Vladimir Putin has swept to a landslide victory to secure a fourth term as Russian President, keeping him in power for six more years.
A less pressing but arguably more important issue for Putin is figuring out what happens when his term is up.
With ballots from 80 percent of Russia’s precincts counted by early this morning, Putin had amassed 76 percent of the vote.
German Chancellor Angela Merkel was set to congratulate Mr Putin, but said her message would raise “challenges” about relations with Russian Federation.
Putin’s campaign spokesman Andrei Kondrashov said that at more than 67 per cent, turnout was 8 to 10 percentage points higher than expected “thanks to Britain”.
Mr Putin’s nearest rival, Communist Party candidate Pavel Grudinin, won 11.8 per cent while nationalist Vladimir Zhirinovsky got 5.6 per cent.
Critics said citizens were compelled to turn out in order to prevent the poll’s integrity from being called into question if low turn out based on voter apathy is recorded.
The election commission acknowledged some irregularities, but maintained that the election was largely peaceful and credible.
The result gives Putin new confidence to stand up to the West and deploy Russia’s resurgent power on the world stage. Before that, the Head of state intended “to think about what and how to do”.
Valentina Matviyenko, speaker of the upper house, hailed the victory as a moral one over the West.
Two election observers in Gorny Shchit, a rural district of Yekaterinburg, said they saw an unusually large influx of people going to the polls between noon and 2 p.m.
“In any country, especially democratic ones, elections are a celebration when people come to cast their vote”.
Despite a friendly-ish relationship with President Donald Trump, Putin’s new mandate gives him little incentive to seek an entente with Washington, especially as the investigation of alleged Russian interference in the 2016 United States election intensifies. However, he was appointed prime minister in 2008 in what was widely seen as a way to hold on to power. Ukraine is split between a volatile government in Kiev and a Russia-backed separatist region stuck in a frozen but still deadly conflict that serves Putin’s interests.
He has been holding the Presidential office of Russian Federation since 2012 after winning three Presidential elections consecutively.
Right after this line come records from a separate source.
-- ==== Sys2Proof/Laws/Frame/Update.lean ====
section
/-! SUPPORT. What the definitions of Machine/Update.lean change of the state: one frame for each. -/
namespace Sys2Proof.Machine

theorem State.setBulk_frame (s : State) (on : Bool) :
    SameBut [.regs, .live] s (State.setBulk s on) := by
  unfold State.setBulk
  extract_lets
  with_reducible refine (SameBut.live_frame _ _).after (by decide) ?_
  with_reducible refine (State.setField_frame _ _ _ _ _).after (by decide) ?_
  with_reducible exact SameBut.refl _ _

theorem State.beginRestart_frame (s : State) (cycles : Nat) :
    SameBut [.regs, .live, .upd] s (State.beginRestart s cycles) := by
  unfold State.beginRestart
  extract_lets
  with_reducible refine (SameBut.upd_frame _ _).after (by decide) ?_
  with_reducible refine (State.setBulk_frame _ _).after (by decide) ?_
  with_reducible exact SameBut.refl _ _

theorem State.updCup_frame (s : State) (c : Nat) (f : CupSlot → CupSlot) :
    SameBut [.flash] s (State.updCup s c f) := by
  unfold State.updCup
  extract_lets
  with_reducible refine (SameBut.flash_frame _ _).after (by decide) ?_
  with_reducible exact SameBut.refl _ _

theorem State.saveCup_frame (s : State) :
    SameBut [.flash] s (State.saveCup s) := by
  unfold State.saveCup
  split
  with_reducible refine (State.updCup_frame _ _ _).after (by decide) ?_
  with_reducible exact SameBut.refl _ _
  with_reducible exact SameBut.refl _ _

theorem State.migrate_frame (s : State) (old new : Nat) (fails : Bool) (schema : Nat) :
    SameBut [.att, .events, .upd, .flash] s (State.migrate s old new fails schema) := by
  unfold State.migrate
  extract_lets
  split
  with_reducible refine SameBut.ite ?_ ?_
  with_reducible refine (SameBut.upd_frame _ _).after (by decide) ?_
  with_reducible refine (State.raise_frame _ _ _ _ _).after (by decide) ?_
  with_reducible refine (State.record_frame _ _ _ _ _).after (by decide) ?_
  with_reducible refine (State.updCup_frame _ _ _).after (by decide) ?_
  with_reducible refine (State.updCup_frame _ _ _).after (by decide) ?_
  with_reducible refine (State.saveCup_frame _).after (by decide) ?_
  with_reducible exact SameBut.refl _ _
  with_reducible refine (State.updCup_frame _ _ _).after (by decide) ?_
  with_reducible refine (State.updCup_frame _ _ _).after (by decide) ?_
  with_reducible refine (State.saveCup_frame _).after (by decide) ?_
  with_reducible exact SameBut.refl _ _
  with_reducible refine (State.saveCup_frame _).after (by decide) ?_
  with_reducible exact SameBut.refl _ _

theorem State.setFwSlot_frame (s : State) (i : Nat) (x : FwSlot) :
    SameBut [.flash] s (State.setFwSlot s i x) := by
  unfold State.setFwSlot
  extract_lets
  with_reducible refine SameBut.ite ?_ ?_
  with_reducible refine (SameBut.flash_frame _ _).after (by decide) ?_
  with_reducible exact SameBut.refl _ _
  with_reducible refine (SameBut.flash_frame _ _).after (by decide) ?_
  with_reducible exact SameBut.refl _ _

theorem State.activateNow_frame (s : State) (cycles : Nat) (fails : Bool) (schema : Option Nat) :
    SameBut [.att, .regs, .live, .events, .upd, .flash] s (State.activateNow s cycles fails schema) := by
  unfold State.activateNow
  extract_lets
  with_reducible refine SameBut.ite ?_ ?_
  with_reducible refine (State.migrate_frame _ _ _ _ _).after (by decide) ?_
  with_reducible refine (State.raise_frame _ _ _ _ _).after (by decide) ?_
  with_reducible refine (State.beginRestart_frame _ _).after (by decide) ?_
  with_reducible refine (SameBut.upd_flash_frame _ _ _).after (by decide) ?_
  with_reducible refine (State.setFwSlot_frame _ _ _).after (by decide) ?_
  with_reducible exact SameBut.refl _ _
  with_reducible exact SameBut.refl _ _

theorem State.askHead_frame (s : State) (op len tick p : Nat) :
    SameBut [.regs, .porches, .upd, .free] s (State.askHead s op len tick p) := by
  unfold State.askHead
  extract_lets
  with_reducible refine (SameBut.upd_frame _ _).after (by decide) ?_
  with_reducible refine (State.send_frame _ _ _ _).after (by decide) ?_
  with_reducible exact SameBut.refl _ _

theorem State.askHeadNext_frame (s : State) (op len tick p : Nat) :
    SameBut [.hrt, .regs, .porches, .upd, .free] s (State.askHeadNext s op len tick p) := by
  unfold State.askHeadNext
  with_reducible refine SameBut.trans ?_ (State.inTick_frame _ _ (fun _ => ?_) (by decide))
  with_reducible exact SameBut.refl _ _
  with_reducible refine (State.askHead_frame _ _ _ _ _).after (by decide) ?_
  with_reducible exact SameBut.refl _ _

theorem State.beginFallback_frame (s : State) (cause : Nat) :
    SameBut [.hrt, .regs, .porches, .upd, .free] s (State.beginFallback s cause) := by
  unfold State.beginFallback
  extract_lets
  with_reducible refine SameBut.ite ?_ ?_
  with_reducible refine (SameBut.upd_frame _ _).after (by decide) ?_
  with_reducible refine SameBut.each (fun _ _ => ?_) ?_ _
  with_reducible refine (State.askHeadNext_frame _ _ _ _ _).after (by decide) ?_
  with_reducible exact SameBut.refl _ _
  with_reducible exact SameBut.refl _ _
  with_reducible exact SameBut.refl _ _

theorem State.burnTick_frame (s : State) :
    SameBut [.events, .upd, .flash] s (State.burnTick s) := by
  unfold State.burnTick
  extract_lets
  split
  with_reducible refine (State.raise_frame _ _ _ _ _).after (by decide) ?_
  with_reducible refine (SameBut.upd_flash_frame _ _ _).after (by decide) ?_
  with_reducible exact SameBut.refl _ _
  with_reducible exact SameBut.refl _ _

theorem State.deferActivation_frame (s : State) :
    SameBut [.hrt, .regs, .porches, .upd, .free] s (State.deferActivation s) := by
  unfold State.deferActivation
  extract_lets
  split
  with_reducible refine SameBut.ite ?_ ?_
  with_reducible refine (SameBut.upd_frame _ _).after (by decide) ?_
  with_reducible refine SameBut.each (fun _ _ => ?_) ?_ _
  with_reducible refine (State.askHeadNext_frame _ _ _ _ _).after (by decide) ?_
  with_reducible exact SameBut.refl _ _
  with_reducible exact SameBut.refl _ _
  with_reducible exact SameBut.refl _ _
  with_reducible exact SameBut.refl _ _

theorem State.recordFallback_frame (s : State) (cause slot : Nat) :
    SameBut [.att] s (State.recordFallback s cause slot) := by
  unfold State.recordFallback
  with_reducible refine (State.record_frame _ _ _ _ _).after (by decide) ?_
  with_reducible exact SameBut.refl _ _

theorem State.endRestart_frame (s : State) :
    SameBut [.port, .att, .regs, .live, .upd, .flash] s (State.endRestart s) := by
  unfold State.endRestart
  extract_lets
  with_reducible refine SameBut.ite ?_ ?_
  with_reducible refine SameBut.ite ?_ ?_
  with_reducible refine (State.recordFallback_frame _ _ _).after (by decide) ?_
  with_reducible refine (SameBut.upd_frame _ _).after (by decide) ?_
  with_reducible refine (State.setFwSlot_frame _ _ _).after (by decide) ?_
  with_reducible refine SameBut.foldl (fun _ _ => ?_) ?_ _
  with_reducible refine (State.doeAnswer_frame _ _ _).after (by decide) ?_
  with_reducible exact SameBut.refl _ _
  with_reducible refine (SameBut.port_frame _ _).after (by decide) ?_
  with_reducible refine (SameBut.upd_frame _ _).after (by decide) ?_
  with_reducible refine (State.setBulk_frame _ _).after (by decide) ?_
  with_reducible exact SameBut.refl _ _
  with_reducible refine SameBut.ite ?_ ?_
  with_reducible refine (SameBut.upd_frame _ _).after (by decide) ?_
  with_reducible refine SameBut.foldl (fun _ _ => ?_) ?_ _
  with_reducible refine (State.doeAnswer_frame _ _ _).after (by decide) ?_
  with_reducible exact SameBut.refl _ _
  with_reducible refine (SameBut.port_frame _ _).after (by decide) ?_
  with_reducible refine (SameBut.upd_frame _ _).after (by decide) ?_
  with_reducible refine (State.setBulk_frame _ _).after (by decide) ?_
  with_reducible exact SameBut.refl _ _
  with_reducible refine SameBut.foldl (fun _ _ => ?_) ?_ _
  with_reducible refine (State.doeAnswer_frame _ _ _).after (by decide) ?_
  with_reducible exact SameBut.refl _ _
  with_reducible refine (SameBut.port_frame _ _).after (by decide) ?_
  with_reducible refine (SameBut.upd_frame _ _).after (by decide) ?_
  with_reducible refine (State.setBulk_frame _ _).after (by decide) ?_
  with_reducible exact SameBut.refl _ _
  with_reducible exact SameBut.refl _ _

theorem State.findFallback_frame (s : State) (cause : Nat) :
    SameBut [.upd] s (State.findFallback s cause) := by
  unfold State.findFallback
  extract_lets
  with_reducible refine SameBut.ite ?_ ?_
  with_reducible refine (SameBut.upd_frame _ _).after (by decide) ?_
  with_reducible exact SameBut.refl _ _
  with_reducible exact SameBut.refl _ _

theorem State.endWindow_frame (s : State) (cycles : Nat) :
    SameBut [.upd] s (State.endWindow s cycles) := by
  unfold State.endWindow
  with_reducible refine SameBut.ite ?_ ?_
  with_reducible refine (State.findFallback_frame _ _).after (by decide) ?_
  with_reducible exact SameBut.refl _ _
  with_reducible exact SameBut.refl _ _

theorem State.loadCup_frame (s : State) (c : Nat) :
    SameBut [.mem, .upd] s (State.loadCup s c) := by
  unfold State.loadCup
  extract_lets
  with_reducible refine (SameBut.mem_upd_frame _ _ _).after (by decide) ?_
  with_reducible refine SameBut.foldl (fun _ _ => ?_) ?_ _
  with_reducible refine (State.updDev_frame _ _ _).after (by decide) ?_
  with_reducible exact SameBut.refl _ _
  with_reducible exact SameBut.refl _ _

theorem State.restoreCup_frame (s : State) (new : Nat) :
    SameBut [.mem, .upd, .flash] s (State.restoreCup s new) := by
  unfold State.restoreCup
  extract_lets v1
  split
  with_reducible refine (State.loadCup_frame _ _).after (by decide) ?_
  with_reducible refine (State.updCup_frame _ _ _).after (by decide) ?_
  extract_lets
  dsimp only [v1]
  split
  with_reducible refine (State.updCup_frame _ _ _).after (by decide) ?_
  with_reducible exact SameBut.refl _ _
  with_reducible exact SameBut.refl _ _
  dsimp only [v1]
  split
  with_reducible refine (State.updCup_frame _ _ _).after (by decide) ?_
  with_reducible exact SameBut.refl _ _
  with_reducible exact SameBut.refl _ _

theorem State.fallbackNow_frame (s : State) (cycles : Nat) :
    SameBut [.regs, .live, .events, .mem, .upd, .flash] s (State.fallbackNow s cycles) := by
  unfold State.fallbackNow
  extract_lets
  with_reducible refine SameBut.ite ?_ ?_
  with_reducible refine (State.raise_frame _ _ _ _ _).after (by decide) ?_
  with_reducible refine (State.beginRestart_frame _ _).after (by decide) ?_
  with_reducible refine (State.restoreCup_frame _ _).after (by decide) ?_
  with_reducible refine (SameBut.upd_flash_frame _ _ _).after (by decide) ?_
  with_reducible exact SameBut.refl _ _
  with_reducible exact SameBut.refl _ _

theorem State.updResult_frame (s : State) (r : Nat) (loc : optParam Nat 0) :
    SameBut [.upd] s (State.updResult s r loc) := by
  unfold State.updResult
  extract_lets
  with_reducible refine (SameBut.upd_frame _ _).after (by decide) ?_
  with_reducible exact SameBut.refl _ _

theorem State.keyTick_frame (s : State) :
    SameBut [.upd, .flash] s (State.keyTick s) := by
  unfold State.keyTick
  extract_lets
  split
  with_reducible refine SameBut.ite ?_ ?_
  with_reducible refine (State.updResult_frame _ _ _).after (by decide) ?_
  with_reducible refine (State.saveCup_frame _).after (by decide) ?_
  with_reducible refine (SameBut.upd_frame _ _).after (by decide) ?_
  with_reducible exact SameBut.refl _ _
  with_reducible exact SameBut.refl _ _
  with_reducible exact SameBut.refl _ _

theorem State.loadSkipped_frame (s : State) :
    SameBut [.hrt, .regs, .porches, .upd, .free] s (State.loadSkipped s) := by
  unfold State.loadSkipped
  split
  with_reducible refine SameBut.ite ?_ ?_
  with_reducible refine SameBut.each (fun _ _ => ?_) ?_ _
  with_reducible refine (SameBut.upd_frame _ _).after (by decide) ?_
  with_reducible refine (State.askHeadNext_frame _ _ _ _ _).after (by decide) ?_
  with_reducible exact SameBut.refl _ _
  with_reducible exact SameBut.refl _ _
  with_reducible exact SameBut.refl _ _
  with_reducible exact SameBut.refl _ _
Russians were spurred by issues that have isolated Moscow on the worldwide scene such as the Olympic ban over doping and the poisoning of Russian double agent Sergei Skripal and his daughter in Britain, analysts said. “This will not cause any problems for our defense capability, because the main investments into the development of the newest weapons systems have been made over the previous years”, Putin told his key supporters.
The presidential term was extended from four to six years, starting in 2012.
Asked after his re-election if he would run for yet another term in the future, Putin laughed off the idea.
“At work we were forced to come and vote, with photos and all the rest of it”, said a 25-year-old man at a polling station in the Lipetsk region south of Moscow.
“He wants to show that there is a little bit of Putin in every Russian, that he plays the Russian soul like a guitar”, said political analyst Konstantin Kalachev.
In a recent interview on USA -based NBC, Putin said he has been thinking of a potential successor since 2000.
“The two leaders confirmed their close cooperation in realising North Korea’s denuclearisation”, before an expected summit between US President Donald Trump and North Korean leader Kim Jong Un, the ministry said.